*** Block opens ***

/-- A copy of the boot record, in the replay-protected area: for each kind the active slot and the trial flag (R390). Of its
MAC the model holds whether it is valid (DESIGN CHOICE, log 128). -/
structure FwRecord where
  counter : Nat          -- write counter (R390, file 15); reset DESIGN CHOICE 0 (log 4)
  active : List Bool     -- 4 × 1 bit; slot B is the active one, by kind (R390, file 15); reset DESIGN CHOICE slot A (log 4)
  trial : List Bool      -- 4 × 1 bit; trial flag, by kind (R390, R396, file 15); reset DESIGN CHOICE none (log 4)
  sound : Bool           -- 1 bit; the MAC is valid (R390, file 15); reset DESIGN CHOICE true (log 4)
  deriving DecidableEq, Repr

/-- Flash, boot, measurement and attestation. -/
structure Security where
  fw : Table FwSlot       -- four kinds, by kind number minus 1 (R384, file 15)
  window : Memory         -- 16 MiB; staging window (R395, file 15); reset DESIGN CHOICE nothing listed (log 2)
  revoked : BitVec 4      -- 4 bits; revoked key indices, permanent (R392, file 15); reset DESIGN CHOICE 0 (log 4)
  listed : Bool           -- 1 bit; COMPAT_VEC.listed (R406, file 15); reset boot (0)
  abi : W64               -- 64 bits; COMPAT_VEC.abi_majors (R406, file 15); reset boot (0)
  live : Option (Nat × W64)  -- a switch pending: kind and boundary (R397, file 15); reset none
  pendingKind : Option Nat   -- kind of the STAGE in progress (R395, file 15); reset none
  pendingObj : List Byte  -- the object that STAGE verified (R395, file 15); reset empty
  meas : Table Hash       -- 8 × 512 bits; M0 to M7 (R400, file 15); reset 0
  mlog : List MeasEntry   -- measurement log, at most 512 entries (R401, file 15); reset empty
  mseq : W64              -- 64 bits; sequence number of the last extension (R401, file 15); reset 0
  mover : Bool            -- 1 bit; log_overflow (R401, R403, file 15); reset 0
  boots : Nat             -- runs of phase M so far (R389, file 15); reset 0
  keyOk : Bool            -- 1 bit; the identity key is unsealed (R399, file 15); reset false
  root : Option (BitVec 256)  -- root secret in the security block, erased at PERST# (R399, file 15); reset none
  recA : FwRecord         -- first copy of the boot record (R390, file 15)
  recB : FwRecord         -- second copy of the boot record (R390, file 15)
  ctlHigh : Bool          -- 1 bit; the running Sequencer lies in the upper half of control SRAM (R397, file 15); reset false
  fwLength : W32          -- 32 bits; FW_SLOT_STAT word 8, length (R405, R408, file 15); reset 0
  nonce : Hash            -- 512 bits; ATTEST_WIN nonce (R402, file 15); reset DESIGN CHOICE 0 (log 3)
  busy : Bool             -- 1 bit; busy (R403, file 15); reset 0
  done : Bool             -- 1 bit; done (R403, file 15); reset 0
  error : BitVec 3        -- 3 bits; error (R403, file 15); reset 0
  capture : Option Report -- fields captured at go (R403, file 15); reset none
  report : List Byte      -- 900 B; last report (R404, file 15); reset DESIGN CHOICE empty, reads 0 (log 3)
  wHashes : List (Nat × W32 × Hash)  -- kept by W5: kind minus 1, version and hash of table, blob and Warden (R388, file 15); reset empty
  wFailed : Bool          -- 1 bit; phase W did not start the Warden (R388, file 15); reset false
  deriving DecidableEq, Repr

*** Block closes ***

# Exercise goal
Search the material for the word "Byte" and copy each line where it occurs.

# Response area
  pendingObj : List Byte  -- the object that STAGE verified (R395, file 15); reset empty
  report : List Byte      -- 900 B; last report (R404, file 15); reset DESIGN CHOICE empty, reads 0 (log 3)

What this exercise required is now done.